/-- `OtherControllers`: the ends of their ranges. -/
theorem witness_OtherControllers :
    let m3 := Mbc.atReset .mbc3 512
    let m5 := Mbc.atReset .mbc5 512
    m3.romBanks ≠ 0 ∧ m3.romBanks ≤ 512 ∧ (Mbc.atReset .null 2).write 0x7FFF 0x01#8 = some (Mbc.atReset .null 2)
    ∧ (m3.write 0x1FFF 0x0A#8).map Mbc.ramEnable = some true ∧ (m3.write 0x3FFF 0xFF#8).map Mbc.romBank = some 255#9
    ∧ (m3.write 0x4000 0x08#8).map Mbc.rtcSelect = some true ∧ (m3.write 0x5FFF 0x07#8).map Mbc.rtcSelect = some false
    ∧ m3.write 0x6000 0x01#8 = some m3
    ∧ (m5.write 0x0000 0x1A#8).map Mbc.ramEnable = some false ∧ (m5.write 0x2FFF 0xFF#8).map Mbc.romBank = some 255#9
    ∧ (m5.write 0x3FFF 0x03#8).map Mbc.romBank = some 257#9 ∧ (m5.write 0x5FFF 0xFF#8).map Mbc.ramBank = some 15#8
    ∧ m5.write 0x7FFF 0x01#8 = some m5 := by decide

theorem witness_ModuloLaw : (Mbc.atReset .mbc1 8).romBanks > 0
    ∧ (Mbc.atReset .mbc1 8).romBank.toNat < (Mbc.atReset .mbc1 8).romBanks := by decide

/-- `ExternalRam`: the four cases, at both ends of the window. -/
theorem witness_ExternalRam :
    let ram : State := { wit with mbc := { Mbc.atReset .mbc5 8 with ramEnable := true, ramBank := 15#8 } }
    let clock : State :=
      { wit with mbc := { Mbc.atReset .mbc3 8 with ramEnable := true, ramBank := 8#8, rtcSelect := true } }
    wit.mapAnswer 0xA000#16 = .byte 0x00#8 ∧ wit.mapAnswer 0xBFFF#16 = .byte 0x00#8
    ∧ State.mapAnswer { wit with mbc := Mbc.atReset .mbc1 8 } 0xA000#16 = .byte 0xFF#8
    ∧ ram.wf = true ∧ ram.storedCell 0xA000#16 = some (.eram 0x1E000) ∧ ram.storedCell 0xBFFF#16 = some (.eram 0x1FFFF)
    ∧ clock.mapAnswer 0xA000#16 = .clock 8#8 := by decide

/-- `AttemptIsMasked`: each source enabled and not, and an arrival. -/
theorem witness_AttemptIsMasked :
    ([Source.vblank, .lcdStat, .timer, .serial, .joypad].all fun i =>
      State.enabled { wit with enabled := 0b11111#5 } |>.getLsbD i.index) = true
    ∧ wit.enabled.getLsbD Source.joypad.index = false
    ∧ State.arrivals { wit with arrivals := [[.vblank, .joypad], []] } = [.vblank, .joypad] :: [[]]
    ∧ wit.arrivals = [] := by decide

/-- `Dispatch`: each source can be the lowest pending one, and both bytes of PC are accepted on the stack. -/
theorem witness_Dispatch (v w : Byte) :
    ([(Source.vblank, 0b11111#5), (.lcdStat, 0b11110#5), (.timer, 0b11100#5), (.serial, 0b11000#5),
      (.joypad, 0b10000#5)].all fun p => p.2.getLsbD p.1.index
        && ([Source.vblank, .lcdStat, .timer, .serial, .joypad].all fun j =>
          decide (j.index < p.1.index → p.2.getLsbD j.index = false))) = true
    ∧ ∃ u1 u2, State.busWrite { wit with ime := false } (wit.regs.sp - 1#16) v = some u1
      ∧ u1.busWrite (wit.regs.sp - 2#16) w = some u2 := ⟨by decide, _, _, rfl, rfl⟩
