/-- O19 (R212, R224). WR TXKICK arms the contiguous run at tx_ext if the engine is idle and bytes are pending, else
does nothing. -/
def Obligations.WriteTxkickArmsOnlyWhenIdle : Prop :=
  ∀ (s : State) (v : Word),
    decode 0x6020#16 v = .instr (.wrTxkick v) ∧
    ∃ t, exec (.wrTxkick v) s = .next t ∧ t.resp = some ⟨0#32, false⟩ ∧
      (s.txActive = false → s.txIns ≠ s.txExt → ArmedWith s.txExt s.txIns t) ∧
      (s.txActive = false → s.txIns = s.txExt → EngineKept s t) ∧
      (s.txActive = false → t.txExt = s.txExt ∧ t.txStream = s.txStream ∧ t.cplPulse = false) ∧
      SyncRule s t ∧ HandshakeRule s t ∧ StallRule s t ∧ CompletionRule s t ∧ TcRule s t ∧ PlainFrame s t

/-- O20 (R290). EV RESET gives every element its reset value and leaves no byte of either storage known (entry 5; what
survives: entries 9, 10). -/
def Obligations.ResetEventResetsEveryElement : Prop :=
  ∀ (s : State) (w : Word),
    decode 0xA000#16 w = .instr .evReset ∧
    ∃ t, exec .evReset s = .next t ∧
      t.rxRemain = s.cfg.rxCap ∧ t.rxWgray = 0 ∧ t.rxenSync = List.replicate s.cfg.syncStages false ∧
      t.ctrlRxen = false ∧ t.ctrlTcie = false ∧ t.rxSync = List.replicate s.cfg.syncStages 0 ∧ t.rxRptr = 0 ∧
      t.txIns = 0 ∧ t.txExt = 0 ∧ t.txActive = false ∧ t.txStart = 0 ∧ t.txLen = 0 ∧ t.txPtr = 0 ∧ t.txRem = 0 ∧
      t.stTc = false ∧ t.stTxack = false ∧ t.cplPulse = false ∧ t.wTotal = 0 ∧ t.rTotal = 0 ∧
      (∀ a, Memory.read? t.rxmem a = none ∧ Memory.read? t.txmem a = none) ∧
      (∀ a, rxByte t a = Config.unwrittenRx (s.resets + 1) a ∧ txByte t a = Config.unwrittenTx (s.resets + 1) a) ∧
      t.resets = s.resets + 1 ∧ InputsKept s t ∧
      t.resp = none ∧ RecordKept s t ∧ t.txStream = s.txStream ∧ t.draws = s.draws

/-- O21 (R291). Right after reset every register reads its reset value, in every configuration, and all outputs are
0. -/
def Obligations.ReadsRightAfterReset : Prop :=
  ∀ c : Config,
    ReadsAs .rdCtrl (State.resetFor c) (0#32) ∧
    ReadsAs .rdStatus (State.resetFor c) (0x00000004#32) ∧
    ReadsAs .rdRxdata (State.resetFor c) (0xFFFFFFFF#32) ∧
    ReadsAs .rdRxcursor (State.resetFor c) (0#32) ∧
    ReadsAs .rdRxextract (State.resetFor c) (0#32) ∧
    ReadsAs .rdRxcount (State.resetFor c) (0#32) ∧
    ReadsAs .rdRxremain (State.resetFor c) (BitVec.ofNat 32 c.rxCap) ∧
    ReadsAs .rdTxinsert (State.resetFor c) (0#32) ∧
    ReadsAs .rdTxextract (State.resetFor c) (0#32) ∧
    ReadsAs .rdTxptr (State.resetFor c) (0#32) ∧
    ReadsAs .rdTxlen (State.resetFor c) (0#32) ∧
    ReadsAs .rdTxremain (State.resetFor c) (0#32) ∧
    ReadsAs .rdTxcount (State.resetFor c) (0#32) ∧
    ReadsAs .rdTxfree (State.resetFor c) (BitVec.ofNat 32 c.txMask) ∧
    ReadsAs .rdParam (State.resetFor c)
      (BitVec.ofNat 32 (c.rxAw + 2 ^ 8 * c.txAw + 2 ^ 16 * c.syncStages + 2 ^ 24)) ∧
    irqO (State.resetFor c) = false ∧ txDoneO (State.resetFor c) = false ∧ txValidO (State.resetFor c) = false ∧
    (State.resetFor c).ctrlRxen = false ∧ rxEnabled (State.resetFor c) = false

++++++++++

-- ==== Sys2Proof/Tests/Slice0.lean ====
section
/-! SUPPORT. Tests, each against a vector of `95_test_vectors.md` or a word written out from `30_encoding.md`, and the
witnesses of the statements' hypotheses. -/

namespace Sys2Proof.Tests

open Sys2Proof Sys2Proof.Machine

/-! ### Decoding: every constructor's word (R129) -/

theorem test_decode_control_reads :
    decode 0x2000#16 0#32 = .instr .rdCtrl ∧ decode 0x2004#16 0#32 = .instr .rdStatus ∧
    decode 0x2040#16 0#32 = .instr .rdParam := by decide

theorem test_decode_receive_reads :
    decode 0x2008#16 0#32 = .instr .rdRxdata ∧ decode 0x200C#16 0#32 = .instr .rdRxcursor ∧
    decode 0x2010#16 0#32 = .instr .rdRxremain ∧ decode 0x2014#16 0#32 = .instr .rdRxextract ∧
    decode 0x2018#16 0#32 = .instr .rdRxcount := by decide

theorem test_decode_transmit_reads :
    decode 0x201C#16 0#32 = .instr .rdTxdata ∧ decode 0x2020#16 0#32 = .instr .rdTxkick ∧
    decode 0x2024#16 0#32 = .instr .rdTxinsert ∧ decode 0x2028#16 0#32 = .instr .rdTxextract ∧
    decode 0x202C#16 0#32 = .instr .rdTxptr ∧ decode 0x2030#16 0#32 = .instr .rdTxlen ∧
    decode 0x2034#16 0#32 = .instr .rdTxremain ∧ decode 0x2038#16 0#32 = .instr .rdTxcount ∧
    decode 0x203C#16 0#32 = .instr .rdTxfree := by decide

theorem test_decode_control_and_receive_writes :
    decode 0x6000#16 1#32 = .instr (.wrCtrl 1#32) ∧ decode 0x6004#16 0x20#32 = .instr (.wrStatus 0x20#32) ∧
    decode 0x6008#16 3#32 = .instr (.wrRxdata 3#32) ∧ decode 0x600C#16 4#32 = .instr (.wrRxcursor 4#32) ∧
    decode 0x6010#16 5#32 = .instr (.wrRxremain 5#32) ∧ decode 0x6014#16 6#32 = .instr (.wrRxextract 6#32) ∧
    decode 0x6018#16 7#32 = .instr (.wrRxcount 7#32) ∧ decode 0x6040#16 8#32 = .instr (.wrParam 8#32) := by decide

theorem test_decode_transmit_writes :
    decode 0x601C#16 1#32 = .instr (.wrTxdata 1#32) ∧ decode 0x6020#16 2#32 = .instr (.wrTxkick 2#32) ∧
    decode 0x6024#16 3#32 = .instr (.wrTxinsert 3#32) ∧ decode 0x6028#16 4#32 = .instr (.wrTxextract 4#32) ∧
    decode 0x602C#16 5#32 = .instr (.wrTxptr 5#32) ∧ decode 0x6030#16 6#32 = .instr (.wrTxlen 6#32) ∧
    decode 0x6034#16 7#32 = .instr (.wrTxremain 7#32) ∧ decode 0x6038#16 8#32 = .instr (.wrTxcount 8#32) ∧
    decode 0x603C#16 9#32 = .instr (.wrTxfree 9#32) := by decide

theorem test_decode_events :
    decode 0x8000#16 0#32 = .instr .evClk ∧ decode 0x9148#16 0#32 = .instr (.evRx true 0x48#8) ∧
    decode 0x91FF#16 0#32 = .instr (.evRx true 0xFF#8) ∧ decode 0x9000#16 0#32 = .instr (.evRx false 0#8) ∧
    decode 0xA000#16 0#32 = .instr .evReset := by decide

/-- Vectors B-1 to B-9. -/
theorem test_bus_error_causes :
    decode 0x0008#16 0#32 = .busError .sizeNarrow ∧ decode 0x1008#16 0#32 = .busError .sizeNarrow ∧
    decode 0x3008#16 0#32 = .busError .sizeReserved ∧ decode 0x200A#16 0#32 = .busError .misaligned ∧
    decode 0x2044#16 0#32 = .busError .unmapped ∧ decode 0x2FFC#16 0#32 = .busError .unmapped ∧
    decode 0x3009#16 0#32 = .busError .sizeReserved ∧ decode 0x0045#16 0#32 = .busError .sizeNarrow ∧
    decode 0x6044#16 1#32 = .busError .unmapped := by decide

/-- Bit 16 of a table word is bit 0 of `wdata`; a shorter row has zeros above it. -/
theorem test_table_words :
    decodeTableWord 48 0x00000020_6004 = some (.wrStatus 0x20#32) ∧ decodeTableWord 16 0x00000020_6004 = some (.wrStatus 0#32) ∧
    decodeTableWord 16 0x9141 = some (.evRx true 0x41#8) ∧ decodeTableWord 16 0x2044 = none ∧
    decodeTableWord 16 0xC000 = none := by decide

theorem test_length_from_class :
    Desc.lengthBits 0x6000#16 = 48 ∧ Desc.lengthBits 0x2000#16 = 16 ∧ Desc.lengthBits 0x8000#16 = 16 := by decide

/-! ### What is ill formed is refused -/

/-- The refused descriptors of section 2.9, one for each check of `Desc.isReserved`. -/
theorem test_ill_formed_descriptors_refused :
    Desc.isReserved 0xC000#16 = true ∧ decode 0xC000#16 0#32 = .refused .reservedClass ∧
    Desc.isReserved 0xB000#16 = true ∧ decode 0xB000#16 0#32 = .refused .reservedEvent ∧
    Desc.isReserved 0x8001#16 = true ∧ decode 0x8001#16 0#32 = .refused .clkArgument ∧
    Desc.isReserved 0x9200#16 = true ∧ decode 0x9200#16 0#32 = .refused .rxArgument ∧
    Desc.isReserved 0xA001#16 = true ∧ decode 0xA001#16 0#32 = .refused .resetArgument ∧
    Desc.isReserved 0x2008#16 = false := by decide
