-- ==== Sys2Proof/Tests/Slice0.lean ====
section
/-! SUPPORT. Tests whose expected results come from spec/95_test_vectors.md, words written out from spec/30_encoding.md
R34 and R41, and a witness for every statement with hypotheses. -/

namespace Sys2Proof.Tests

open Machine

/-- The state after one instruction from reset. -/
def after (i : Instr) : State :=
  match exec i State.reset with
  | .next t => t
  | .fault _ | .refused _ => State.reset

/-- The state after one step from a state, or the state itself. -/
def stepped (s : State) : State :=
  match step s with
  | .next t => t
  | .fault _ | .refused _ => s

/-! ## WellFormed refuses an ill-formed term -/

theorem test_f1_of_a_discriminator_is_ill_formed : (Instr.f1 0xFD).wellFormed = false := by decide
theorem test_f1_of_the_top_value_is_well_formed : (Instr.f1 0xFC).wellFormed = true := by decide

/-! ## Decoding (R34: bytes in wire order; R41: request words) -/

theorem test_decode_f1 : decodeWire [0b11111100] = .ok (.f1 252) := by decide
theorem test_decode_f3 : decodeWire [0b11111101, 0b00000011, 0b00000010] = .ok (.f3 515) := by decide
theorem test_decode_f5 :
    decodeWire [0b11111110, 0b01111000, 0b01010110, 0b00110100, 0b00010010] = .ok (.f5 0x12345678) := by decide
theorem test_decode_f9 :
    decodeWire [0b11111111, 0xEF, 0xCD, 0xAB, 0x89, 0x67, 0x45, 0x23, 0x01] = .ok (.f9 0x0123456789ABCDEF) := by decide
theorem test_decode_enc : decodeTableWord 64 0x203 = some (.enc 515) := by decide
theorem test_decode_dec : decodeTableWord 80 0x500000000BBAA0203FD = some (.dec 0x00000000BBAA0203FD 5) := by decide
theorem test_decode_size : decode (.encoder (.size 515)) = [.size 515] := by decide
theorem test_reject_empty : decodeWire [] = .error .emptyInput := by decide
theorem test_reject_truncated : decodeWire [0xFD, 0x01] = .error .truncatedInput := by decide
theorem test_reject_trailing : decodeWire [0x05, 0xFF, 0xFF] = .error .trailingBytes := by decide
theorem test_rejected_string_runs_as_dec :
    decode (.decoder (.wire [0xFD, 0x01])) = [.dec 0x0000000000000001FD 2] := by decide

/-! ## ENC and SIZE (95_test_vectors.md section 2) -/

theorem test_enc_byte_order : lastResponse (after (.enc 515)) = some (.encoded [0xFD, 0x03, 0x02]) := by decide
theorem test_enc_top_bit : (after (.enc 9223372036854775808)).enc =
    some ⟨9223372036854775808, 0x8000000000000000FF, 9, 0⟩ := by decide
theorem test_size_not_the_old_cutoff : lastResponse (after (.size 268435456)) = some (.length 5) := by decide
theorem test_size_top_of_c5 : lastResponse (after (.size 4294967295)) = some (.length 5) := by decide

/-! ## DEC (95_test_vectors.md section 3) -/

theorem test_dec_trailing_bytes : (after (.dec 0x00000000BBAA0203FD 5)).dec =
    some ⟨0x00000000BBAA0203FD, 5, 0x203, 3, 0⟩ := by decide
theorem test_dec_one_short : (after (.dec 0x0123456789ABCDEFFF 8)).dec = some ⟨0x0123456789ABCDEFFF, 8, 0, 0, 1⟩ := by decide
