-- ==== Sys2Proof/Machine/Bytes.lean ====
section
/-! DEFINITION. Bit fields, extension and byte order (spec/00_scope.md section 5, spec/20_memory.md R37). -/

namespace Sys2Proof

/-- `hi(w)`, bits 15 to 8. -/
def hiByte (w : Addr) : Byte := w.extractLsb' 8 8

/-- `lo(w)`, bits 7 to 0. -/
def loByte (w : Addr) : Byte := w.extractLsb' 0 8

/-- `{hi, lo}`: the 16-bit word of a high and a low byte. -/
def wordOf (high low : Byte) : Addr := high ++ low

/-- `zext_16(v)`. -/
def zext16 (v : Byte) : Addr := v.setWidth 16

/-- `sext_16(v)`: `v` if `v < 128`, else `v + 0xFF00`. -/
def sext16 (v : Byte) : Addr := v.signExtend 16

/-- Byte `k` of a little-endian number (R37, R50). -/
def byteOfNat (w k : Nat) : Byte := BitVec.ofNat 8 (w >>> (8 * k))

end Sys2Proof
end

++++++++++

Directions — The answer is the lines above between the line holding "m5 := by decide" and the line holding "Mbc.atReset .mbc3 8", inclusive, each written out exactly, and no others.

The answer —
    ∧ m5.write 0x7FFF 0x01#8 = some m5 := by decide

theorem witness_ModuloLaw : (Mbc.atReset .mbc1 8).romBanks > 0
    ∧ (Mbc.atReset .mbc1 8).romBank.toNat < (Mbc.atReset .mbc1 8).romBanks := by decide

/-- `ExternalRam`: the four cases, at both ends of the window. -/
theorem witness_ExternalRam :
    let ram : State := { wit with mbc := { Mbc.atReset .mbc5 8 with ramEnable := true, ramBank := 15#8 } }
    let clock : State :=
      { wit with mbc := { Mbc.atReset .mbc3 8 with ramEnable := true, ramBank := 8#8, rtcSelect := true } }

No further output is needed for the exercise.